Required action — Working from the top of the records below, reproduce each line exactly, ending once you have written the line containing "i.profile.mode = .bucket →".

Data in this exercise —

-- ==== Sys2Proof/Safety.lean ====
section
/-! DEFINITION. What a sound state of the part is: the bounds and the agreements between its blocks that
the manual states in prose, gathered into invariants that every step keeps. -/

namespace Sys2Proof.Machine

open Sys2Proof

/-- R135: the notice queue never holds more than 32 notices. -/
def NoticesBounded (s : State) : Prop := s.notices.records.length ≤ 32

/-- R51: the pool level never exceeds the pool limit, which is at most 65,535. -/
def PoolBounded (s : State) : Prop := s.pool.level ≤ s.pool.limit ∧ s.pool.limit ≤ 65535

/-- R166: the response buffer holds at most 48 data bytes. -/
def ResponseBounded (s : State) : Prop := s.link.response.data.length ≤ 48

/-- The ranges of the fields of an installed or valid fallback profile (R62, R74). -/
structure ProfileInRange (p : Profile) : Prop where
  scope   : p.scope ≠ .unset
  window  : 16 ≤ p.windowLength ∧ p.windowLength ≤ 65535
  budget  : p.budget ≤ 65535 ∧ (p.mode ≠ .observe → 1 ≤ p.budget)
  ceiling : p.ceiling ≤ 65535 ∧ (p.mode = .bucket → p.budget ≤ p.ceiling)
  marks   : p.highMark ≤ 65535 ∧ p.lowMark ≤ 65535
  maxHold : p.maxHold ≤ 15
  dwell   : p.dwell ≤ 65535

/-- R34: every window counter lies between 0 and its maximum. -/
structure CountersBounded (c : Counters) : Prop where
  meteredRead  : c.meteredRead ≤ maxBeats
  meteredWrite : c.meteredWrite ≤ maxBeats
  unmetered    : c.unmetered ≤ maxBeats
  forced       : c.forced ≤ maxBeats
  borrowed     : c.borrowed ≤ maxBeats
  refused      : c.refused ≤ maxEvents
  maxLatency   : c.maxLatency ≤ maxEvents
  timeouts     : c.timeouts ≤ maxEvents
  errors       : c.errors ≤ maxEvents

/-- R23, R34, R62: the installed profile and a valid fallback are in range, the allowance lies within
the installed profile's, and the counters within their maxima. -/
structure MeterSound (b : PortBlock) : Prop where
  fallback  : b.fallback.valid = true → ProfileInRange b.fallback.fields
  profile   : ∀ i, b.meter.installed = some i → ProfileInRange i.profile
  source    : ∀ i, b.meter.installed = some i → i.source ≠ .noSource
  used      : ∀ i, b.meter.installed = some i → i.profile.mode = .cap → b.meter.used ≤ i.profile.budget
  credit    : ∀ i, b.meter.installed = some i → i.profile.mode = .bucket →
                b.meter.credit ≤ i.profile.ceiling
  remaining : b.meter.timeRemaining ≤ 65535
  counters  : CountersBounded b.meter.counters
  snapshot  : CountersBounded b.meter.snapshot.counters

/-- R23, R34: every meter is sound. -/
def MetersSound (s : State) : Prop := ∀ k, MeterSound (s.port k)

/-- R5, R6, R10: the queue holds at most 16 well-formed entries, its ADMITTED entries are an unbroken run
from the head, and the held-closes counts do not rise along its WAITING entries. -/
structure QueueSound (q : List QueueEntry) : Prop where
  depth      : q.length ≤ 16
  run        : ∀ e ∈ waitingRest q, e.status = .waiting
  held       : ∀ e ∈ q, e.heldCloses ≤ 15
  heldOrder  : (waitingRest q).Pairwise fun a b => b.heldCloses ≤ a.heldCloses
  wellFormed : ∀ e ∈ q, e.request.wellFormed = true

/-- R67, R82, R92: a load is in flight exactly while its context is present, a port is LOADING exactly
while a load that was not cancelled is in flight, and only a load in flight can be cancelled. -/
structure LoadFlagsSound (b : PortBlock) : Prop where
  context   : b.controller.loadInFlight = b.load.isSome
  loading   : b.controller.portState = .loading ↔
                b.controller.loadInFlight = true ∧ b.controller.cancelledLoad = false
  cancelled : b.controller.cancelledLoad = true → b.controller.loadInFlight = true

/-- What each port state fixes (R67, R92, R99, R100, R103), what a port reset leaves (R18, R102), and what
the power-on reset leaves (R20, R128). -/
structure RegimeSound (s : State) (k : Port) : Prop where
  pass     : (s.port k).controller.portState = .pass →
               (s.port k).meter.installed = none ∧ waitingRest (s.port k).queue = []
  active   : (s.port k).controller.portState = .active →
               (s.port k).meter.installed.isSome = true ∧ (s.port k).meter.windowRunning = true
  loading  : (s.port k).controller.portState = .loading →
               (s.port k).meter.windowRunning = (s.port k).meter.installed.isSome
  running  : (s.port k).meter.windowRunning = true →
               (s.port k).controller.portState = .active ∨ (s.port k).controller.portState = .loading
  draining : (s.port k).controller.portState = .draining →
               waitingRest (s.port k).queue = [] ∧ s.drainCondition k = false
  quiet    : (s.port k).controller.portState = .quiet →
               (s.port k).queue = [] ∧ s.liveCount k = 0
  reset    : (s.port k).resetAsserted = true → (s.port k).queue = [] ∧ s.liveCount k = 0
  power    : s.rstAsserted = true → (s.port k).queue = [] ∧ s.liveCount k = 0
  drain    : (s.port k).controller.drain.isSome = true ↔ (s.port k).controller.portState = .draining
  counts   : ∀ d, (s.port k).controller.drain = some d →
               d.ahead ≤ (s.port k).queue.length ∧ d.drained + (s.port k).queue.length ≤ 16 ∧
                 (0 < d.ahead → d.drained = 0)

/-- R5, R67, R92, R100: every port's queue, load flags and regime are sound. -/
def PortsSound (s : State) : Prop :=
  ∀ k, QueueSound (s.port k).queue ∧ LoadFlagsSound (s.port k) ∧ RegimeSound s k

/-- The LOAD items of port `k` on the internal pending list. -/
def State.listedLoads (s : State) (k : Port) : Nat :=
  s.internalList.countP fun item =>
    match item with
    | .load j _ => j == k
    | .report _ _ => false

/-- The REPORT items on the internal pending list. -/
def State.listedReports (s : State) : Nat :=
  s.internalList.countP fun item =>
    match item with
    | .load _ _ => false
    | .report _ _ => true

/-- LIVE entries with this owner in the in-flight table. -/
def State.liveOwned (s : State) (owner : Owner) : Nat :=
  s.table.toList.countP fun e =>
    match e with
    | some f => f.state == .live && f.owner == owner
    | none => false

/-- R68, R71, R109: a load that has not ended is one item of the pending list or one LIVE entry, and
nothing else is; so the list never holds more than one LOAD of a port. -/
def LoadsAccounted (s : State) : Prop :=
  ∀ k, (s.port k).controller.loadInFlight = (s.port k).load.isSome ∧
    s.listedLoads k + s.liveOwned (.load k) = if (s.port k).load.isSome then 1 else 0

Completed exercise —
-- ==== Sys2Proof/Safety.lean ====
section
/-! DEFINITION. What a sound state of the part is: the bounds and the agreements between its blocks that
the manual states in prose, gathered into invariants that every step keeps. -/

namespace Sys2Proof.Machine

open Sys2Proof

/-- R135: the notice queue never holds more than 32 notices. -/
def NoticesBounded (s : State) : Prop := s.notices.records.length ≤ 32

/-- R51: the pool level never exceeds the pool limit, which is at most 65,535. -/
def PoolBounded (s : State) : Prop := s.pool.level ≤ s.pool.limit ∧ s.pool.limit ≤ 65535

/-- R166: the response buffer holds at most 48 data bytes. -/
def ResponseBounded (s : State) : Prop := s.link.response.data.length ≤ 48

/-- The ranges of the fields of an installed or valid fallback profile (R62, R74). -/
structure ProfileInRange (p : Profile) : Prop where
  scope   : p.scope ≠ .unset
  window  : 16 ≤ p.windowLength ∧ p.windowLength ≤ 65535
  budget  : p.budget ≤ 65535 ∧ (p.mode ≠ .observe → 1 ≤ p.budget)
  ceiling : p.ceiling ≤ 65535 ∧ (p.mode = .bucket → p.budget ≤ p.ceiling)
  marks   : p.highMark ≤ 65535 ∧ p.lowMark ≤ 65535
  maxHold : p.maxHold ≤ 15
  dwell   : p.dwell ≤ 65535

/-- R34: every window counter lies between 0 and its maximum. -/
structure CountersBounded (c : Counters) : Prop where
  meteredRead  : c.meteredRead ≤ maxBeats
  meteredWrite : c.meteredWrite ≤ maxBeats
  unmetered    : c.unmetered ≤ maxBeats
  forced       : c.forced ≤ maxBeats
  borrowed     : c.borrowed ≤ maxBeats
  refused      : c.refused ≤ maxEvents
  maxLatency   : c.maxLatency ≤ maxEvents
  timeouts     : c.timeouts ≤ maxEvents
  errors       : c.errors ≤ maxEvents

/-- R23, R34, R62: the installed profile and a valid fallback are in range, the allowance lies within
the installed profile's, and the counters within their maxima. -/
structure MeterSound (b : PortBlock) : Prop where
  fallback  : b.fallback.valid = true → ProfileInRange b.fallback.fields
  profile   : ∀ i, b.meter.installed = some i → ProfileInRange i.profile
  source    : ∀ i, b.meter.installed = some i → i.source ≠ .noSource
  used      : ∀ i, b.meter.installed = some i → i.profile.mode = .cap → b.meter.used ≤ i.profile.budget
  credit    : ∀ i, b.meter.installed = some i → i.profile.mode = .bucket →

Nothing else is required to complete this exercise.